Petersen stared at the man as if he had heard the unspoken question and was trying to comprehend this, then asked in a voice barely above a whisper, “But…but why was he responding?”
* * *
5. Awakening
ALEX SAT STRAIGHT up with a gasp, like a diver who’d been down too long, and had frantically fought his way to the surface just as the fading edges of blackness were closing in. His heart pounded in his chest, overly loud, but none-the-less comforting in its strength, the fact that it was beating at all. For a moment he hadn’t a clue as to anything about himself, no sense of identity, no concept of location in time or space: no past, no future, not even a certainty of the present. Only this gulping of air, this thumping pulse of life.
He had not yet even opened his eyes, but now, as he became vaguely aware that he could and should do so, he forced open those reluctant lids, willing them to peel back from his unfocused and vacant eyes. Gradually, with concentration, the room he was in came into sharper clarity. His eyes, and only his eyes, roamed his immediate field of vision. But there was only whiteness.
He forced his gaze downward at his body to discover he was reclining in a white metal hospital bed, stark naked beneath a very white, very smoothly pressed sheet which covered him to the waist.
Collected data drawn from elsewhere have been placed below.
-- ==== Sys2Proof/Laws/KeepsRails.lean ====
section
/-! SUPPORT. What the operations of the timetable, the signal box, the switchyard, the mailbox and the loop engines keep. -/

namespace Sys2Proof.Machine

variable {B : Block → Prop} {M : Prop} {z s : State}

theorem State.logError_keeps (h : Keeps B M z s) (b_mem : B .mem) (b_evt : B .evt) (hM : M) : Keeps B M z (State.logError s x1 x2 x3 x4 x5 x6) := by
  unfold State.logError
  try dsimp only
  repeat' first | (with_reducible first | assumption | apply State.wr_keeps | apply State.setFlagI_keeps | apply State.setFlag_keeps | apply State.addSat_keeps | split | intro _) | assumption

theorem State.corrected_keeps (h : Keeps B M z s) (b_mem : B .mem) (b_evt : B .evt) (hM : M) : Keeps B M z (State.corrected s x1 x2 x3 x4) := by
  unfold State.corrected
  try dsimp only
  repeat' first | (with_reducible first | assumption | apply State.addSat_keeps | apply State.logError_keeps | apply State.setFlagI_keeps | split | intro _) | assumption

theorem State.sramUe_keeps (h : Keeps B M z s) (b_flt : B .flt) (b_tpl : B .tpl) (b_mem : B .mem) (b_evt : B .evt) (b_ttb : B .ttb) (b_rail : B .rail) (b_swy : B .swy) (b_sup : B .sup) (b_ldg : B .ldg) (b_lpe : B .lpe) (b_lnk : B .lnk) (hM : M) : Keeps B M z (State.sramUe s x1 x2 x3 x4) := by
  unfold State.sramUe
  try dsimp only
  repeat' first | (with_reducible first | assumption | apply State.raise_keeps | apply State.logError_keeps | split | intro _) | assumption

theorem State.nvmUe_keeps (h : Keeps B M z s) (b_flt : B .flt) (b_tpl : B .tpl) (b_mem : B .mem) (b_evt : B .evt) (b_ttb : B .ttb) (b_rail : B .rail) (b_swy : B .swy) (b_sup : B .sup) (b_ldg : B .ldg) (b_lpe : B .lpe) (b_lnk : B .lnk) (hM : M) : Keeps B M z (State.nvmUe s x1 x2 x3) := by
  unfold State.nvmUe
  try dsimp only
  repeat' first | (with_reducible first | assumption | apply State.raise_keeps | apply State.logError_keeps | split | intro _) | assumption

theorem State.flipValid_keeps (h : Keeps B M z s) (hM : M) : Keeps B M z (State.flipValid s x1) := by
  unfold State.flipValid
  try dsimp only
  repeat' first | (with_reducible first | assumption | apply State.putWord_keeps | apply State.draw_keeps | split | intro _ | refine keeps_mk ?_ rfl rfl) | assumption

theorem State.upset_keeps (h : Keeps B M z s) (hM : M) : Keeps B M z (State.upset s x1) := by
  unfold State.upset
  try dsimp only
  repeat' first | (with_reducible first | assumption | apply State.flipValid_keeps | split | intro _ | refine keeps_mk ?_ rfl rfl) | assumption

theorem State.eccMeet_keeps (h : Keeps B M z s) (b_mem : B .mem) (b_evt : B .evt) (hM : M) : Keeps B M z (State.eccMeet s x1 x2) := by
  unfold State.eccMeet
  try dsimp only
  repeat' first | (with_reducible first | assumption | apply State.corrected_keeps | split | intro _ | refine keeps_mk ?_ rfl rfl) | assumption

theorem State.eccRange_keeps (h : Keeps B M z s) (b_mem : B .mem) (b_evt : B .evt) (hM : M) : Keeps B M z (State.eccRange s x1 x2 x3) := by
  unfold State.eccRange
  try dsimp only
  repeat' first | (with_reducible first | assumption | apply State.eccMeet_keeps | apply each_keeps | split | intro _) | assumption

theorem State.ledMeet_keeps (h : Keeps B M z s) (b_mem : B .mem) (b_evt : B .evt) (b_flt : B .flt) (b_tpl : B .tpl) (b_ttb : B .ttb) (b_rail : B .rail) (b_swy : B .swy) (b_sup : B .sup) (b_ldg : B .ldg) (b_lpe : B .lpe) (b_lnk : B .lnk) (hM : M) : Keeps B M z (State.ledMeet s x1 x2 x3) := by
  unfold State.ledMeet
  try dsimp only
  repeat' first | (with_reducible first | assumption | apply State.eccRange_keeps | apply State.nvmUe_keeps | apply each_keeps | split | intro _) | assumption

theorem State.memRead_keeps (h : Keeps B M z s) (b_mem : B .mem) (b_evt : B .evt) (b_flt : B .flt) (b_tpl : B .tpl) (b_ttb : B .ttb) (b_rail : B .rail) (b_swy : B .swy) (b_sup : B .sup) (b_ldg : B .ldg) (b_lpe : B .lpe) (b_lnk : B .lnk) (hM : M) : Keeps B M z (State.memRead s x1 x2 x3).2 := by
  unfold State.memRead
  try dsimp only
  repeat' first | (with_reducible first | assumption | apply State.eccMeet_keeps | apply State.sramUe_keeps | apply State.nvmUe_keeps | split | intro _) | assumption

theorem State.sramNarrow_keeps (h : Keeps B M z s) (b_mem : B .mem) (b_evt : B .evt) (b_flt : B .flt) (b_tpl : B .tpl) (b_ttb : B .ttb) (b_rail : B .rail) (b_swy : B .swy) (b_sup : B .sup) (b_ldg : B .ldg) (b_lpe : B .lpe) (b_lnk : B .lnk) (hM : M) : Keeps B M z (State.sramNarrow s x1 x2 x3) := by
  unfold State.sramNarrow
  try dsimp only
  repeat' first | (with_reducible first | assumption | apply State.sramWrite_keeps | apply State.eccMeet_keeps | apply State.sramUe_keeps | split | intro _) | assumption

theorem State.metNow_keeps (h : Keeps B M z s) (b_flt : B .flt) (b_tpl : B .tpl) (b_mem : B .mem) (b_evt : B .evt) (b_ttb : B .ttb) (b_rail : B .rail) (b_swy : B .swy) (b_sup : B .sup) (b_ldg : B .ldg) (b_lpe : B .lpe) (b_lnk : B .lnk) (hM : M) : Keeps B M z (State.metNow s) := by
  unfold State.metNow
  try dsimp only
  repeat' first | (with_reducible first | assumption | apply State.sramUe_keeps | apply State.corrected_keeps | apply State.put_keeps | apply each_keeps | split | intro _ | refine keeps_mk ?_ rfl rfl) | assumption

theorem State.dmaHalt_keeps (h : Keeps B M z s) (b_mem : B .mem) (b_evt : B .evt) (hM : M) : Keeps B M z (State.dmaHalt s x1 x2) := by
  unfold State.dmaHalt
  try dsimp only
  repeat' first | (with_reducible first | assumption | apply State.gap_keeps | apply State.setFlagI_keeps | apply State.putBit_keeps | split | intro _) | assumption

theorem State.dmaRestart_keeps (h : Keeps B M z s) (b_mem : B .mem) : Keeps B M z (State.dmaRestart s x1) := by
  unfold State.dmaRestart
  try dsimp only
  repeat' first | (with_reducible first | assumption | apply State.putBit_keeps | split | intro _) | assumption

theorem State.scrubWord_keeps (h : Keeps B M z s) (b_mem : B .mem) (b_evt : B .evt) (b_flt : B .flt) (b_tpl : B .tpl) (b_ttb : B .ttb) (b_rail : B .rail) (b_swy : B .swy) (b_sup : B .sup) (b_ldg : B .ldg) (b_lpe : B .lpe) (b_lnk : B .lnk) (hM : M) : Keeps B M z (State.scrubWord s x1) := by
  unfold State.scrubWord
  try dsimp only
  repeat' first | (with_reducible first | assumption | apply State.eccMeet_keeps | apply State.sramUe_keeps | split | intro _) | assumption

theorem execScrubStep_keeps (b_mem : B .mem) (b_evt : B .evt) (b_flt : B .flt) (b_tpl : B .tpl) (b_ttb : B .ttb) (b_rail : B .rail) (b_swy : B .swy) (b_sup : B .sup) (b_ldg : B .ldg) (b_lpe : B .lpe) (b_lnk : B .lnk) (hM : M) : ∃ t, execScrubStep x0 s = .next t ∧ Keeps B M s t := by
  refine ⟨_, rfl, ?_⟩
  have h : Keeps B M s s := Keeps.refl s
  try dsimp only
  repeat' first | (with_reducible first | assumption | apply State.upset_keeps | apply State.scrubWord_keeps | apply State.metNow_keeps | apply each_keeps | split | intro _ | refine keeps_mk ?_ rfl rfl) | assumption

theorem State.wrPretire_keeps (h : Keeps B M z s) (b_mem : B .mem) (b_evt : B .evt) (hM : M) : Keeps B M z (State.wrPretire s x1) := by
  unfold State.wrPretire
  try dsimp only
  repeat' first | (with_reducible first | assumption | apply State.setFlagI_keeps | apply State.put_keeps | split | intro _ | refine keeps_mk ?_ rfl rfl) | assumption

theorem execMemPretireWrite_keeps (b_mem : B .mem) (b_evt : B .evt) (hM : M) : ∃ t, execMemPretireWrite x0 x1 x2 s = .next t ∧ Keeps B M s t := by
  refine ⟨_, rfl, ?_⟩
  have h : Keeps B M s s := Keeps.refl s
  try dsimp only
  repeat' first | (with_reducible first | assumption | apply State.guardSent_keeps | apply State.wrPretire_keeps | split | intro _) | assumption

theorem State.copyPage_keeps (h : Keeps B M z s) (b_mem : B .mem) (b_evt : B .evt) (hM : M) : Keeps B M z (State.copyPage s x1) := by
  unfold State.copyPage
  try dsimp only
  repeat' first | (with_reducible first | assumption | apply State.eccRange_keeps | apply State.logError_keeps | apply each_keeps | split | intro _) | assumption

theorem execPageCopyDone_keeps (b_mem : B .mem) (b_evt : B .evt) (b_ldg : B .ldg) (hM : M) : ∃ t, execPageCopyDone s = .next t ∧ Keeps B M s t := by
  refine ⟨_, rfl, ?_⟩
  have h : Keeps B M s s := Keeps.refl s
  try dsimp only
  repeat' first | (with_reducible first | assumption | apply State.copyPage_keeps | apply State.put_keeps | apply State.wr_keeps | apply State.logRec_keeps | apply State.setFlagI_keeps | split | intro _ | refine keeps_mk ?_ rfl rfl) | assumption

theorem State.wrFltCfg_keeps (h : Keeps B M z s) (b_flt : B .flt) (b_mem : B .mem) (b_evt : B .evt) (hM : M) : Keeps B M z (State.wrFltCfg s x1 x2) := by
  unfold State.wrFltCfg
  try dsimp only
  repeat' first | (with_reducible first | assumption | apply State.writeRw_keeps | apply State.setFlag_keeps | apply State.faultPin_keeps | split | intro _) | assumption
His arms were held close to his sides beneath the sheet, one hand curled protectively over his genitals.
Gazing around again, he found the room itself was oddly featureless. There was a white ceiling, the whole of which seemed to glow with a soft diffuse light, though it lacked any visible light source. The walls were white as well, and the whole room appeared to be windowless, seamless, and without even a visible doorway. It was like being inside an ice cube. Even the floor was made of white tiles. The only other furniture in the room besides the bed on which he sat was a small white table which offered a clear crystal pitcher of water and a single drinking glass.
Now puzzlement began to override the blank unquestioning curiosity with which he initially viewed his surroundings: a touch of memory, a small inkling of some distant cause for alarm racing toward him. There were no machines in this room, no monitors. He wasn’t hooked up to anything… Should he be?
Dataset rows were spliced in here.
theorem State.fails_keeps (h : Keeps B M z s) (b_wdg : B .wdg) (b_pwr : B .pwr) (b_twb : B .twb) (b_mem : B .mem) (b_evt : B .evt) (b_ldg : B .ldg) (b_ttb : B .ttb) (b_rail : B .rail) (b_swy : B .swy) (b_sup : B .sup) (b_lpe : B .lpe) (b_flt : B .flt) (b_tpl : B .tpl) (b_lnk : B .lnk) (b_pol : B .pol) (hM : M) : Keeps B M z (State.fails s x1) := by
  unfold State.fails
  try dsimp only
  repeat' first | (with_reducible first | assumption | apply State.expire_keeps | split | intro _) | assumption

theorem State.edgeReport_keeps (h : Keeps B M z s) (b_mem : B .mem) (b_evt : B .evt) (b_wdg : B .wdg) (hM : M) : Keeps B M z (State.edgeReport s x1 x2) := by
  unfold State.edgeReport
  try dsimp only
  repeat' first | (with_reducible first | assumption | apply State.setFlagI_keeps | apply State.addSat_keeps | apply State.wr_keeps | split | intro _) | assumption

theorem State.tokenEdge_keeps (h : Keeps B M z s) (b_mem : B .mem) (b_evt : B .evt) (b_wdg : B .wdg) (hM : M) : Keeps B M z (State.tokenEdge s x1 x2).1 := by
  unfold State.tokenEdge
  try dsimp only
  repeat' first | (with_reducible first | assumption | apply State.edgeReport_keeps | apply State.tokenIn_keeps | apply State.putBit_keeps | apply State.periodStart_keeps | split | intro _) | assumption

theorem State.judgeToken_keeps (h : Keeps B M z s) (b_mem : B .mem) (b_evt : B .evt) (b_wdg : B .wdg) (hM : M) : Keeps B M z (State.judgeToken s x1 x2 x3).1 := by
  unfold State.judgeToken
  try dsimp only
  repeat' first | (with_reducible first | assumption | apply State.setFlagI_keeps | apply State.tokenEdge_keeps | apply State.tokenIn_keeps | split | intro _) | assumption

theorem State.wrToken_keeps (h : Keeps B M z s) (b_mem : B .mem) (b_evt : B .evt) (b_wdg : B .wdg) (b_pwr : B .pwr) (b_twb : B .twb) (b_ldg : B .ldg) (b_ttb : B .ttb) (b_rail : B .rail) (b_swy : B .swy) (b_sup : B .sup) (b_lpe : B .lpe) (b_flt : B .flt) (b_tpl : B .tpl) (b_lnk : B .lnk) (b_pol : B .pol) (hM : M) : Keeps B M z (State.wrToken s x1 x2 x3 x4) := by
  unfold State.wrToken
  try dsimp only
  repeat' first | (with_reducible first | assumption | apply State.judgeToken_keeps | apply State.fails_keeps | apply State.periodsEnd_keeps | split | intro _) | assumption

theorem execToken_keeps (b_mem : B .mem) (b_evt : B .evt) (b_wdg : B .wdg) (b_pwr : B .pwr) (b_twb : B .twb) (b_ldg : B .ldg) (b_ttb : B .ttb) (b_rail : B .rail) (b_swy : B .swy) (b_sup : B .sup) (b_lpe : B .lpe) (b_flt : B .flt) (b_tpl : B .tpl) (b_lnk : B .lnk) (b_pol : B .pol) (hM : M) : ∃ t, execToken x0 x1 x2 x3 s = .next t ∧ Keeps B M s t := by
  refine ⟨_, rfl, ?_⟩
  have h : Keeps B M s s := Keeps.refl s
  try dsimp only
  repeat' first | (with_reducible first | assumption | apply State.guardSent_keeps | apply State.wrToken_keeps | split | intro _) | assumption

theorem execWindowOpen_keeps (b_wdg : B .wdg) : ∃ t, execWindowOpen x0 s = .next t ∧ Keeps B M s t := by
  refine ⟨_, rfl, ?_⟩
  have h : Keeps B M s s := Keeps.refl s
  try dsimp only
  repeat' first | (with_reducible first | assumption | apply State.putBit_keeps | split | intro _) | assumption

theorem execPeriodEnd_keeps (b_wdg : B .wdg) (b_pwr : B .pwr) (b_twb : B .twb) (b_mem : B .mem) (b_evt : B .evt) (b_ldg : B .ldg) (b_ttb : B .ttb) (b_rail : B .rail) (b_swy : B .swy) (b_sup : B .sup) (b_lpe : B .lpe) (b_flt : B .flt) (b_tpl : B .tpl) (b_lnk : B .lnk) (b_pol : B .pol) (hM : M) : ∃ t, execPeriodEnd x0 x1 s = .next t ∧ Keeps B M s t := by
  refine ⟨_, rfl, ?_⟩
  have h : Keeps B M s s := Keeps.refl s
  try dsimp only
  repeat' first | (with_reducible first | assumption | apply State.fails_keeps | apply State.periodsEnd_keeps | split | intro _) | assumption

theorem execWdgWarn_keeps (b_mem : B .mem) (b_evt : B .evt) (b_wdg : B .wdg) (hM : M) : ∃ t, execWdgWarn x0 s = .next t ∧ Keeps B M s t := by
  refine ⟨_, rfl, ?_⟩
  have h : Keeps B M s s := Keeps.refl s
  try dsimp only
  repeat' first | (with_reducible first | assumption | apply State.setFlagI_keeps | split | intro _) | assumption

end Sys2Proof.Machine
end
He looked down more carefully at his body, letting go of his balls so he could check: Arms, hands, belly, neck—all seemed intact; smooth, flawless, completely devoid of any injury or
scar… Should they be?
He reached up to his face, running his fingers delicately across every inch, much like a blind person would do to envision another’s features; then he swung his bare legs over the side of the bed and checked them out as well. Perfect. Except for that little scar just below the knee he got skateboarding as a kid. He inspected his belly again, then lifted the sheet to take a peek beneath, verifying with a small sigh of relief that his privates were also still perfectly intact.
I don’t get it—where the hell am I?
Reaching to his left, Alex grasped the water pitcher and brought it back around in front of him. He held one hand behind it to create a reflection, then put his face up close, turning it and his head to va
rious angles in a vain attempt to see the faint and slightly distorted image of his features. After a minute or two he gave up and poured himself a glass of the liquid, which seemed to sparkle a little in this light. Hesitating only for an instant, he shrugged and drained it in one thirsty gulp, then lay back down on the bed, closed his eyes and waited for the other shoe to drop. When nothing happened after a minute or two, he reopened his eyes and just lay there, straining at memories that wouldn’t come. After a time, he drifted into a dream.
* * *
6. Memories and Dreams
ALEX STOOD AT the tailgate of a late model black SUV that looked vaguely familiar. Nissan? He shook his head. Looking down, he saw that he was in an Air Force uniform, a military flight bag in his left hand. He closed the back of his car, and turned. Gena and Andy stood a few feet away, watching him. Their faces showed a hidden secret strain, a wary distance that had nothing to do with space, but more with time and feeling and issues unresolved.